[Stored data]
====
/-- BLOCK_INIT on an input of at least 65 bytes (43_block_loop.md rule R184). -/
theorem exec_blockInit_ok {s : State} (h : 65 ≤ s.len.toNat) :
    exec .blockInit s = .next { s with blk := Reference.start s.input s.blk, seq := .loop } :=
  complete_inside_band (fun b => (s.setBlk b).setSeq .loop) (Nat.not_lt.mpr h) (blockInit_ok h)

/-- BLOCK_STEP in LOOP, where its chunk lies inside the input (rule R185). -/
theorem exec_blockStep_ok {s : State} (hq : s.seq = .loop) (hb : blockStep s s.blk = .ok (Reference.step s.input s.blk)) :
    exec .blockStep s = .next { s with
      blk := Reference.step s.input s.blk, seq := if s.blk.s + 64 = s.blk.endOff then .tail else .loop } :=
  execBlockStep_loop hq hb (step_s s.input s.blk)

/-! ### A whole sequence -/

/-- Where a sequence stands `k` steps after BLOCK_INIT, read as numbers: nothing wraps (10_state.md rules R28 to R31). -/
theorem afterSteps_offsets {s : State} {k : Nat} (hk : k ≤ (s.len.toNat - 1) / 64) :
    (Reference.afterSteps s.input s.blk k).s.toNat = 64 * k ∧
      (Reference.afterSteps s.input s.blk k).endOff.toNat = (s.len.toNat - 1) / 64 * 64 ∧
      (Reference.afterSteps s.input s.blk k).last64.toNat = s.len.toNat - 64 ∧
      (Reference.afterSteps s.input s.blk k).mul = s.blk.mul := by
  rw [← State.input_length] at hk
  obtain ⟨hs, hend, hlast, hmul⟩ := afterSteps_position s.input s.blk k (by simpa using s.len.isLt) hk
  exact ⟨hs, (congrArg BitVec.toNat hend).trans (start_endOff_toNat s s.blk),
    (congrArg BitVec.toNat hlast).trans (start_last64_toNat s s.blk), hmul⟩

/-- S reaches END with step `(LEN - 1) div 64` and not before (43_block_loop.md rule R186). -/
theorem afterSteps_s_eq_endOff {s : State} {k : Nat} (hk : k ≤ (s.len.toNat - 1) / 64) :
    (Reference.afterSteps s.input s.blk k).s = (Reference.afterSteps s.input s.blk k).endOff ↔
      k = (s.len.toNat - 1) / 64 := by
  obtain ⟨hs, hend, -, -⟩ := afterSteps_offsets hk
  rw [← BitVec.toNat_inj, hs, hend]
  omega

/-- The state that BLOCK_INIT and `k` BLOCK_STEPs lead to from `s`. -/
def State.afterSteps (s : State) (k : Nat) : State :=
  { s with blk := Reference.afterSteps s.input s.blk k, seq := if k = (s.len.toNat - 1) / 64 then .tail else .loop }

/-- No step of it changes the input. -/
@[simp] theorem State.afterSteps_input (s : State) (k : Nat) : (s.afterSteps k).input = s.input := rfl

/-- Right after BLOCK_INIT a step is due. -/
theorem exec_blockInit_afterSteps {s : State} (h : 65 ≤ s.len.toNat) : exec .blockInit s = .next (s.afterSteps 0) := by
  have hdue : ¬0 = (s.len.toNat - 1) / 64 := by omega
  rw [exec_blockInit_ok h, State.afterSteps, if_neg hdue, afterSteps_zero]

/-- Each step that is due finds LOOP and its chunk inside the input (rules R185 and R189). -/
theorem exec_blockStep_afterSteps {s : State} {k : Nat} (hk : k < (s.len.toNat - 1) / 64) :
    exec .blockStep (s.afterSteps k) = .next (s.afterSteps (k + 1)) := by
  have hloop : (s.afterSteps k).seq = .loop := if_neg (Nat.ne_of_lt hk)
  have hchunk : (s.afterSteps k).blk.s.toNat + 64 ≤ (s.afterSteps k).len.toNat := by
    obtain ⟨hs, -⟩ := afterSteps_offsets (Nat.le_of_lt hk)
    show (Reference.afterSteps s.input s.blk k).s.toNat + 64 ≤ s.len.toNat
    omega
  have hdone := afterSteps_s_eq_endOff (s := s) (k := k + 1) hk
  rw [afterSteps_succ, step_s, step_endOff] at hdone
  rw [exec_blockStep_ok hloop (blockStep_ok hchunk), State.afterSteps_input]
  simp only [State.afterSteps, afterSteps_succ, hdone]

/-- A list of commands goes on from the state its first one answers. -/
theorem execAll_cons {i : Instr} {s t : State} (rest : List Instr) (h : exec i s = .next t) :
    Reference.execAll (i :: rest) s = Reference.execAll rest t := by
  rw [Reference.execAll, h]

/-- `n` more steps, while that many are due. -/
theorem execAll_blockSteps {s : State} (n k : Nat) (h : k + n ≤ (s.len.toNat - 1) / 64) :
    Reference.execAll (List.replicate n .blockStep) (s.afterSteps k) = .next (s.afterSteps (k + n)) := by
  induction n generalizing k with
  | zero => rfl
  | succ n ih =>
    rw [List.replicate_succ, execAll_cons _ (exec_blockStep_afterSteps (by omega)), ih (k + 1) (by omega),
      Nat.add_right_comm, Nat.add_assoc]

/-! ### The statements -/

/-- Settles O33: the only read is that of the first 8 bytes, and the check of LEN comes before it. -/
theorem blockInitOpensASequence : Obligations.BlockInitOpensASequence := by
  unfold Obligations.BlockInitOpensASequence
  exact ⟨decode_encode .blockInit, fun s _ => ⟨exec_blockInit_ok, complete_outside_band _⟩⟩

/-- Settles O34: the invariant puts the chunk at S inside the input, so that no read fails. -/
theorem blockStepConsumesAChunk : Obligations.BlockStepConsumesAChunk := by
  unfold Obligations.BlockStepConsumesAChunk
  exact ⟨decode_encode .blockStep, fun s _ =>
    ⟨fun hq hs => exec_blockStep_ok hq (blockStep_of_blockInv hs hq),
      fun hq => (execBlockStep_order hq).trans (congrArg _ (raiseFault_sequence s _))⟩⟩

/-- Settles O35: the invariant makes LAST64 the offset of the last 64 bytes, so that no read fails. -/
theorem finalizeClosesTheSequence : Obligations.FinalizeClosesTheSequence := by
  unfold Obligations.FinalizeClosesTheSequence
  exact ⟨decode_encode .finalize, fun s _ =>
    ⟨fun hq hs => execFinalize_tail hq (finalize_of_blockInv hs hq),
      fun hq => (execFinalize_order hq).trans (congrArg _ (raiseFault_sequence s _))⟩⟩

/-- Settles O36: BLOCK_INIT leads to the state after no step, and each step due to the next such state. -/
theorem blockStepCount : Obligations.BlockStepCount := by
  unfold Obligations.BlockStepCount
  intro s k _ h65 hk
  refine ⟨?_, afterSteps_offsets hk⟩
  rw [execAll_cons _ (exec_blockInit_afterSteps h65), execAll_blockSteps k 0 (by omega), Nat.zero_add]
  rfl

end Sys2Proof.Machine
end

section
/-! SUPPORT. The statements about the 32-bit fold (44_fold32.md): what a half rotation does to the halves, the laws of `mur` and
`mix64to32`, and the two fold commands. -/

namespace Sys2Proof.Machine

/-! ### Halves -/

/-- A slice of a rotation that does not wrap is the slice `r` positions up (41_mixers.md rule R120). -/
theorem extractLsb'_rotateRight {w r i n : Nat} (v : BitVec w) (hr : r < w) (hin : i + n ≤ w) (hwrap : (i + r) % w + n ≤ w) :
    (v.rotateRight r).extractLsb' i n = v.extractLsb' ((i + r) % w) n := by
  apply BitVec.eq_of_getLsbD_eq
  intro j hj
  have hpos : (i + j + r) % w = (i + r) % w + j := by
    rw [Nat.add_right_comm, ← Nat.mod_add_mod, Nat.mod_eq_of_lt (by omega : (i + r) % w + j < w)]
  simp only [BitVec.getLsbD_extractLsb', hj, decide_true, Bool.true_and]
  rw [getLsbD_rotateRight_eq_mod v hr (by omega), hpos]

/-- OP1[31:0] is OP1 truncated (44_fold32.md rule R230). -/
theorem opLow1_eq_setWidth (s : State) : opLow1 s = s.op1.setWidth 32 := (BitVec.setWidth_eq_extractLsb' (by decide)).symm

/-! ### The fold in each order -/

theorem mix64to32With_hiLo (x : Word) : mix64to32With .hiLo x = mur (x.extractLsb' 32 32) (x.extractLsb' 0 32) := rfl

theorem mix64to32With_loHi (x : Word) : mix64to32With .loHi x = mur (x.extractLsb' 0 32) (x.extractLsb' 32 32) := rfl

/-- A zero first argument leaves only the last two lines of `mur` (rule R222): `a3` is 0. -/
theorem mur_zero_left (h : Half) : mur 0 h = h.rotateRight 19 * 5 + 0xe6546b64 := by
  have ha3 : rotr32 (0 * c1) 17 * c2 = 0#32 := by decide
  rw [mur, ha3, BitVec.xor_zero, rotr32_eq_rotateRight h 19 (by decide)]

/-- Both halves of 0 are 0, so that the order does not matter (rule R222). -/
theorem mix64to32With_zero (o : MixOrder) : mix64to32With o 0 = 0xe6546b64 := by
  have hmur : mur 0 0 = 0xe6546b64 := mur_zero_left 0
  cases o with
  | hiLo => exact hmur
  | loHi => exact hmur

/-- The order does not matter where the halves agree (rule R222). -/
theorem mix64to32With_order_irrel {x : Word} (h : x.extractLsb' 32 32 = x.extractLsb' 0 32) :
    mix64to32With .hiLo x = mix64to32With .loHi x := by
  rw [mix64to32With_hiLo, mix64to32With_loHi, h]

/-- One order is the other on the word with its halves swapped (rule R222). -/
theorem mix64to32With_loHi_eq_hiLo_swap (x : Word) : mix64to32With .loHi x = mix64to32With .hiLo (x.rotateRight 32) := by
  have hhi : (x.rotateRight 32).extractLsb' 32 32 = x.extractLsb' 0 32 :=
    extractLsb'_rotateRight x (by decide) (by decide) (by decide)
  have hlo : (x.rotateRight 32).extractLsb' 0 32 = x.extractLsb' 32 32 :=
    extractLsb'_rotateRight x (by decide) (by decide) (by decide)
  rw [mix64to32With_hiLo, mix64to32With_loHi, hhi, hlo]

/-! ### The statements -/

/-- Settles O39, from a lemma for each law. -/
theorem foldLaws : Obligations.FoldLaws := by
  unfold Obligations.FoldLaws
  exact ⟨mix64to32With_zero, mur_zero_left, fun _ => mix64to32With_order_irrel, mix64to32With_loHi_eq_hiLo_swap⟩

/-- Settles O37: `mur` has its closed form, on the operands truncated. -/
theorem murCombinesTwoHalves : Obligations.MurCombinesTwoHalves := by
  unfold Obligations.MurCombinesTwoHalves
  refine ⟨decode_encode .mur, fun s _ => ?_⟩
  show execMur s = _
  rw [execMur, mur_eq_closed, opLow0_eq_setWidth, opLow1_eq_setWidth]
  rfl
====
#### [TASK BRIEF]
Give only the lines from the one holding "fun hq => (execBlockStep_order" through the one holding "(v : BitVec", each restated exactly as it appears above.

#### [TASK SOLUTION]
      fun hq => (execBlockStep_order hq).trans (congrArg _ (raiseFault_sequence s _))⟩⟩

/-- Settles O35: the invariant makes LAST64 the offset of the last 64 bytes, so that no read fails. -/
theorem finalizeClosesTheSequence : Obligations.FinalizeClosesTheSequence := by
  unfold Obligations.FinalizeClosesTheSequence
  exact ⟨decode_encode .finalize, fun s _ =>
    ⟨fun hq hs => execFinalize_tail hq (finalize_of_blockInv hs hq),
      fun hq => (execFinalize_order hq).trans (congrArg _ (raiseFault_sequence s _))⟩⟩

/-- Settles O36: BLOCK_INIT leads to the state after no step, and each step due to the next such state. -/
theorem blockStepCount : Obligations.BlockStepCount := by
  unfold Obligations.BlockStepCount
  intro s k _ h65 hk
  refine ⟨?_, afterSteps_offsets hk⟩
  rw [execAll_cons _ (exec_blockInit_afterSteps h65), execAll_blockSteps k 0 (by omega), Nat.zero_add]
  rfl

end Sys2Proof.Machine
end

section
/-! SUPPORT. The statements about the 32-bit fold (44_fold32.md): what a half rotation does to the halves, the laws of `mur` and
`mix64to32`, and the two fold commands. -/

namespace Sys2Proof.Machine

/-! ### Halves -/

/-- A slice of a rotation that does not wrap is the slice `r` positions up (41_mixers.md rule R120). -/
theorem extractLsb'_rotateRight {w r i n : Nat} (v : BitVec w) (hr : r < w) (hin : i + n ≤ w) (hwrap : (i + r) % w + n ≤ w) :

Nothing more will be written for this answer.